Before applying the ALS API, we needed to convert the string IDs to numeric using a String Indexer.
The result is displayed in the previous section.

The tuned hyperparameters are: 
1. Rank: latent factor
2. RegParam: regularization parameter 
3. MaxIter: Maximum number of iterations to run

In [30]:
from pyspark.ml.evaluation import RegressionEvaluator
from pyspark.ml.recommendation import ALS
from pyspark.ml.tuning import CrossValidator, ParamGridBuilder


def basic_als_recommender(ratings_train_dataframe, ratings_test_dataframe, seed):
    '''
    This function prints the RMSE of recommendations obtained
    through ALS collaborative filtering after hyperparameter tuning
    and returns the best model.
    
    The following parameters must be used in the ALS
    optimizer:
    - coldStartStrategy: 'drop'
    '''

    #Build the recommendation model
    als = ALS(coldStartStrategy="drop", userCol="userId", itemCol="itemId", ratingCol="normalized_duration", seed=seed)

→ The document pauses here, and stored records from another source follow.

/-- R90 accepts with ERR = 0 only; the snapshot is of registers that acceptance does not write. -/
theorem State.Inv.accept (h : s.Inv) (hr : s.rst = false) (he : s.status.err = false) (c : CmdWord) :
    (s.accept c).Inv := by
  refine .of_running hr ⟨fun _ => ⟨he, rfl⟩, h.no_err_code, h.err_code⟩ h.flags_one rfl fun f hf => ?_
  cases hf
  rw [State.snapshot_word, State.snapshot_congr (s.accept_regs c) (s.accept_nn c) (s.accept_imm c)]
  exact ⟨rfl, rfl⟩

theorem State.Inv.offer (h : s.Inv) (hr : s.rst = false) (c : CmdWord) : (s.offer c).Inv := by
  unfold State.offer
  split
  · exact h.reject hr
  · next hn =>
    have ⟨_, he⟩ : s.status.busy = false ∧ s.status.err = false := by simpa using hn
    exact h.accept hr he c

theorem State.Inv.unlessBusy (h : s.Inv) (hr : s.rst = false) (ht : s.status.busy = false → t.Inv) :
    (s.unlessBusy t).Inv := by
  unfold State.unlessBusy
  split
  · exact h.reject hr
  · next hb => exact ht (by simpa using hb)

/-- In an idle MAU the registers, tags and IMM are free. -/
theorem State.Inv.with_sources (h : s.Inv) (hr : s.rst = false) (regs : Vector RegVal 16) (nn : BitVec 16)
    (imm : BitVec 64) (hb : s.status.busy = false) : ({ s with regs := regs, nn := nn, imm := imm } : State).Inv :=
  h.of_same_command hr h.sound rfl rfl rfl rfl fun hb' => absurd (hb.symm.trans hb') Bool.false_ne_true

theorem State.Inv.writeWord (h : s.Inv) (hr : s.rst = false) (lo n v : Nat) (reg : Region) :
    (s.writeWord lo n v reg).Inv := by
  cases reg with
  | id | flags | reserved => exact h
  | ctrl => exact h.of_same_command hr h.sound rfl rfl rfl rfl fun _ => ⟨rfl, rfl, rfl⟩
  | status => exact h.w1cStatus hr _
  | cmd =>
    simp only [State.writeWord]
    split
    · exact h.offer hr _
    · exact h
  | imm | signs | rf => exact h.unlessBusy hr (h.with_sources hr _ _ _)

theorem State.Inv.hostWrite (h : s.Inv) (off n v : Nat) : (s.hostWrite off n v).Inv := by
  unfold State.hostWrite
  split
  · exact h
  · next hn =>
    have ⟨hr, _⟩ : s.rst = false ∧ accessWellFormed off n = true := by simpa using hn
    exact h.writeWord hr _ _ _ _

/-! ### Completions (30_encoding.md R92, 60_exceptions.md R202) -/

/-- `exec_cases` by what it does to STATUS: a success keeps ERR and ERRCODE, an error completion sets both. -/
theorem succeeded_or_raise_of_exec {i : Instr} (h : exec i s = .next t) : Succeeded s t ∨ ∃ e, t = s.raise e := by
  rcases exec_cases i s with ⟨rd, r, -, -, he⟩ | ⟨f, -, -, he⟩ | ⟨e, -, -, he⟩ <;> rw [he] at h
  · cases r with
    | ok o => cases h; exact .inl (wroteReg_complete s rd o).toSucceeded
    | error e => cases h; exact .inr ⟨e, rfl⟩
  · exact .inl (wroteFlags_of_commitFlags h).toSucceeded
  · cases h; exact .inr ⟨e, rfl⟩

theorem Succeeded.sound (w : Succeeded s t) (h : s.status.Sound) : t.status.Sound where
  busy_clear := by simp [w.busy]
  no_err_code := by simpa only [w.err, w.errcode] using h.no_err_code
  err_code := by simpa only [w.err, w.errcode] using h.err_code

theorem Status.sound_raise (s : State) (e : ErrorKind) : (s.raise e).status.Sound where
  busy_clear := nofun
  no_err_code := nofun
  err_code := fun _ => e.code_range

theorem State.Inv.raise (h : s.Inv) (hr : s.rst = false) (e : ErrorKind) : (s.raise e).Inv :=
  (raised_raise s e).toSettled.inv hr (Status.sound_raise s e) h.flags_one

/-- The comparison commands write LT, EQ, GT afresh; every other command keeps them. -/
theorem atMostOneOrder_of_exec {i : Instr} (h : exec i s = .next t) (hf : s.flags.AtMostOneOrder) :
    t.flags.AtMostOneOrder := by
  cases hw : writesFlags i with
  | false => rwa [flags_of_exec h hw]
  | true =>
    rcases exec_of_writesFlags hw s with ⟨o, he⟩ | ⟨e, he⟩ | ⟨_, b, -, he⟩ <;>
      rw [(wroteFlags_of_commitFlags (he ▸ h)).flags]
    · exact s.flags.atMostOneOrder_setOrder o
    · exact s.flags.atMostOneOrder_setEquality e
    · exact hf

theorem State.Inv.exec {i : Instr} (hi : s.Inv) (hr : s.rst = false) (h : exec i s = .next t) : t.Inv := by
  rcases succeeded_or_raise_of_exec h with w | ⟨e, rfl⟩
  · exact w.toSettled.inv hr (w.sound hi.sound) (atMostOneOrder_of_exec h hi.flags_one)
  · exact hi.raise hr e

/-! ### What a step can do -/

/-- The MAU's own step, when it answers: it waits, or, with rst deasserted, completes a word. -/
theorem mauTurn_next_cases (h : mauTurn s = .next t) :
    t = s ∨ (s.rst = false ∧ (t = s.raise .illegalCommand ∨ ∃ i, exec i s = .next t)) := by
  rcases mauTurn_cases s with ⟨-, he⟩ | ⟨_, _, hr, -, -, he⟩ | ⟨_, i, hr, -, -, he⟩ <;> rw [he] at h
  · cases h; exact .inl rfl
  · cases h; exact .inr ⟨hr, .inl rfl⟩
  · exact .inr ⟨hr, .inr ⟨i, h⟩⟩

theorem next_of_atOffset {a : HostAddr} {k : Nat → State} (h : atOffset a k = .next t) : ∃ off, t = k off := by
  rcases atOffset_cases a k with ⟨off, -, he⟩ | ⟨-, he⟩ <;> rw [he] at h
  · cases h; exact ⟨off, rfl⟩
  · cases h

theorem serve_next_cases {i : Input} (h : serve i s = .next t) :
    (∃ off n, t = s.hostRead off n) ∨ (∃ off n v, t = s.hostWrite off n v) ∨ (∃ level, t = s.setRst level) ∨
      mauTurn s = .next t := by
  cases i with
  | read a n => obtain ⟨off, e⟩ := next_of_atOffset h; exact .inl ⟨off, n, e⟩
  | write a n v => obtain ⟨off, e⟩ := next_of_atOffset h; exact .inr (.inl ⟨off, n, v, e⟩)
  | rst level => cases h; exact .inr (.inr (.inl ⟨level, rfl⟩))
  | mau => exact .inr (.inr (.inr h))

/-- A step is the MAU's own turn, or one input served after it has left the list. -/
theorem step_next_cases (h : step s = .next t) :
    mauTurn s = .next t ∨ ∃ i rest, serve i { s with inputs := rest } = .next t := by
  cases hi : s.inputs with
  | nil => exact .inl (step_nil s hi ▸ h)
  | cons i rest => exact .inr ⟨i, rest, step_cons s i rest hi ▸ h⟩

/-! ### CURVE (10_state.md R33, 20_memory.md R65) -/

theorem curve_of_mauTurn (h : mauTurn s = .next t) : t.curve = s.curve := by
  rcases mauTurn_next_cases h with rfl | ⟨-, rfl | ⟨i, he⟩⟩
  · rfl
  · rfl
  · exact (settled_of_exec he).curve

theorem curve_of_serve {i : Input} (h : serve i s = .next t) : t.curve = s.curve := by
  rcases serve_next_cases h with ⟨off, n, rfl⟩ | ⟨off, n, v, rfl⟩ | ⟨level, rfl⟩ | hm
  · rfl
  · exact hostWrite_curve s off n v
  · exact s.setRst_curve level
  · exact curve_of_mauTurn hm

theorem curve_of_step (h : step s = .next t) : t.curve = s.curve := by
  rcases step_next_cases h with hm | ⟨i, rest, hs⟩
  · exact curve_of_mauTurn hm
  · exact (curve_of_serve hs :)

/-! ### Every step keeps the invariant -/

theorem State.Inv.mauTurn (hi : s.Inv) (h : mauTurn s = .next t) : t.Inv := by
  rcases mauTurn_next_cases h with rfl | ⟨hr, rfl | ⟨i, he⟩⟩
  · exact hi
  · exact hi.raise hr _
  · exact hi.exec hr he

theorem State.Inv.serve {i : Input} (hi : s.Inv) (h : serve i s = .next t) : t.Inv := by
  rcases serve_next_cases h with ⟨off, n, rfl⟩ | ⟨off, n, v, rfl⟩ | ⟨level, rfl⟩ | hm
  · exact hi.with_ports s.inputs _
  · exact hi.hostWrite off n v
  · exact hi.setRst level
  · exact hi.mauTurn hm

theorem State.Inv.step (hi : s.Inv) (h : step s = .next t) : t.Inv := by
  rcases step_next_cases h with hm | ⟨i, rest, hs⟩
  · exact hi.mauTurn hm
  · exact (hi.with_ports rest s.readData).serve hs

end

end Sys2Proof.Machine

namespace Sys2Proof

open Sys2Proof.Machine Sys2Proof.Claim

theorem exactlyOne_setOrder (f : Flags) (o : Ordering) : ExactlyOne (f.setOrder o) := by
  cases o <;> rfl

/-- Settles O3: CURVE and the invariant, by the case analysis of a step and one rule per operation. -/
theorem everyStepKeepsTheInvariant : Obligations.EveryStepKeepsTheInvariant :=
  fun _ _ h => ⟨curve_of_step h, fun hi => hi.step h⟩

/-- Settles O4: the relations of STATUS are clauses of the kept invariant; the comparisons commit `Flags.setOrder`. -/
theorem statusAndFlagRelationsAreKept : Obligations.StatusAndFlagRelationsAreKept := by
  refine ⟨fun s t hi h => ?_, ?_, ?_, ?_⟩
  · exact ⟨(hi.step h).busy_clear, (hi.step h).no_err_code⟩
  all_goals exact fun s a b => ⟨_, rfl, exactlyOne_setOrder s.flags _⟩

/-- Settles O2: the reset values of the default CURVE, with rst deasserted and no input waiting. -/
theorem resetSatisfiesTheInvariant : Obligations.ResetSatisfiesTheInvariant :=
  State.inv_of_reset_values Config.curve false [] []

end Sys2Proof
end

section
/-! PROOF. The rules of a host access, below the obligations about the window: well-formed and malformed accesses, the
place an offset goes to, bytes merged into a word, and the word each place reads as (20_memory.md R51 to R57). -/

namespace Sys2Proof.Machine

open Sys2Proof.Claim

/-! ### Well-formed and malformed accesses (R53, R54) -/

theorem accessWellFormed_iff {off n : Nat} : accessWellFormed off n = true ↔ WellFormedAccess off n := by
  simp [accessWellFormed, WellFormedAccess]

section
variable {s : State} {off n v : Nat}

theorem State.hostWrite_of_wellFormed (hr : s.rst = false) (hw : WellFormedAccess off n) :
    s.hostWrite off n v = s.writeWord (off % 8) n v (regionOf (off - off % 8)) := by
  simp [State.hostWrite, hr, accessWellFormed_iff.mpr hw]

theorem State.hostWrite_of_malformed (hw : ¬ WellFormedAccess off n) : s.hostWrite off n v = s := by
  simp [State.hostWrite, mt accessWellFormed_iff.mp hw]

theorem State.hostWrite_of_rst (hr : s.rst = true) : s.hostWrite off n v = s := by
  simp [State.hostWrite, hr]

/-- Byte k of a well-formed read is byte `off % 8 + k` of the word read (R55, R57). -/
theorem State.readBytes_of_wellFormed (hr : s.rst = false) (hw : WellFormedAccess off n) :
    s.readBytes off n = (List.range n).map fun k =>
      (s.windowWord (regionOf (off - off % 8))).extractLsb' (8 * (off % 8 + k)) 8 := by
  simp [State.readBytes, hr, accessWellFormed_iff.mpr hw]

theorem State.readBytes_of_malformed (hw : ¬ WellFormedAccess off n) :
    s.readBytes off n = List.replicate n 0#8 := by
  simp [State.readBytes, mt accessWellFormed_iff.mp hw]

end

/-! ### The place of an offset (R51) -/

section
variable {off8 : Nat}

theorem regionOf_of_rf (h : 0x400 ≤ off8) : ∃ r l, regionOf off8 = .rf r l :=
  ⟨_, _, if_pos h⟩

theorem regionOf_of_reserved (h : 0x038 ≤ off8) (h' : off8 < 0x400) : regionOf off8 = .reserved := by
  have below : ∀ k, k < 0x038 → off8 ≠ k := fun k hk e => by omega
  simp [regionOf, Nat.not_le.mpr h', below]

theorem eq_of_regionOf_status (h : regionOf off8 = .status) : off8 = 0x010 := by
  unfold regionOf at h
  split_ifs at h
  assumption

theorem eq_of_regionOf_cmd (h : regionOf off8 = .cmd) : off8 = 0x018 := by
  unfold regionOf at h
  split_ifs at h
  assumption

end

/-! ### Writes in an idle and in a busy MAU (R61) -/

@[simp] theorem State.unlessBusy_of_idle {s : State} (h : s.status.busy = false) (t : State) :
    s.unlessBusy t = t := by
  simp [State.unlessBusy, h]

@[simp] theorem State.unlessBusy_of_busy {s : State} (h : s.status.busy = true) (t : State) :
    s.unlessBusy t = s.reject := by
  simp [State.unlessBusy, h]

@[simp] theorem State.writeWord_rst (s : State) (lo n v : Nat) (p : Region) : (s.writeWord lo n v p).rst = s.rst :=
  (writeWord_frame s lo n v p).1

/-! ### Bytes merged into a word (R56) -/

/-- A write of all eight bytes replaces the word. -/
theorem mergeBytes_eight (old : BitVec 64) (v : Nat) : mergeBytes old 0 8 v = BitVec.ofNat 64 v := by
  apply BitVec.eq_of_getLsbD_eq
  intro i hi
  rw [getLsbD_mergeBytes _ _ _ _ _ hi, if_pos (by omega), BitVec.getLsbD_ofNat]
  simp [hi]

theorem mergeBytes_again (old : BitVec 64) (lo n v : Nat) :
    mergeBytes (mergeBytes old lo n v) lo n v = mergeBytes old lo n v := by
  apply BitVec.eq_of_getLsbD_eq
  intro i hi
  simp only [getLsbD_mergeBytes _ _ _ _ _ hi]
  split <;> rfl

/-- Two 4-byte writes to the halves of a word are the 8-byte write of their bytes (R58). -/
theorem mergeBytes_halves (old : BitVec 64) {lo : Nat} (hi : Nat) (h : lo < 2 ^ 32) :
    mergeBytes (mergeBytes old 0 4 lo) 4 4 hi = mergeBytes old 0 8 (lo + 2 ^ 32 * hi) := by
  apply BitVec.eq_of_getLsbD_eq
  intro i hi64
  simp only [getLsbD_mergeBytes _ _ _ _ _ hi64, Nat.add_comm lo, Nat.testBit_two_pow_mul_add _ h]
  by_cases h32 : i < 32
  · simp [h32, hi64, show ¬ 32 ≤ i by omega]
  · simp [h32, hi64, show 32 ≤ i by omega]

/-! ### A limb replaced twice -/

theorem setLimb_setLimb (v : RegVal) (l : Fin 8) (w w' : Limb) : setLimb (setLimb v l w) l w' = setLimb v l w' := by
  apply BitVec.eq_of_getLsbD_eq
  intro i hi
  simp only [getLsbD_setLimb _ _ _ _ hi]
  split <;> rfl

    param_grid = ParamGridBuilder()\
             .addGrid(als.rank, [30, 50, 70])\
             .addGrid(als.maxIter, [5, 10])\
             .addGrid(als.regParam, [0.01, 0.05, 0.15])\
             .build()
    
    evaluator = RegressionEvaluator(metricName="rmse", labelCol="normalized_duration", predictionCol="prediction")

    cv = CrossValidator(
        estimator=als,
        estimatorParamMaps=param_grid,
        evaluator=evaluator,
        numFolds=3)
    
    model = cv.fit(ratings_train_dataframe)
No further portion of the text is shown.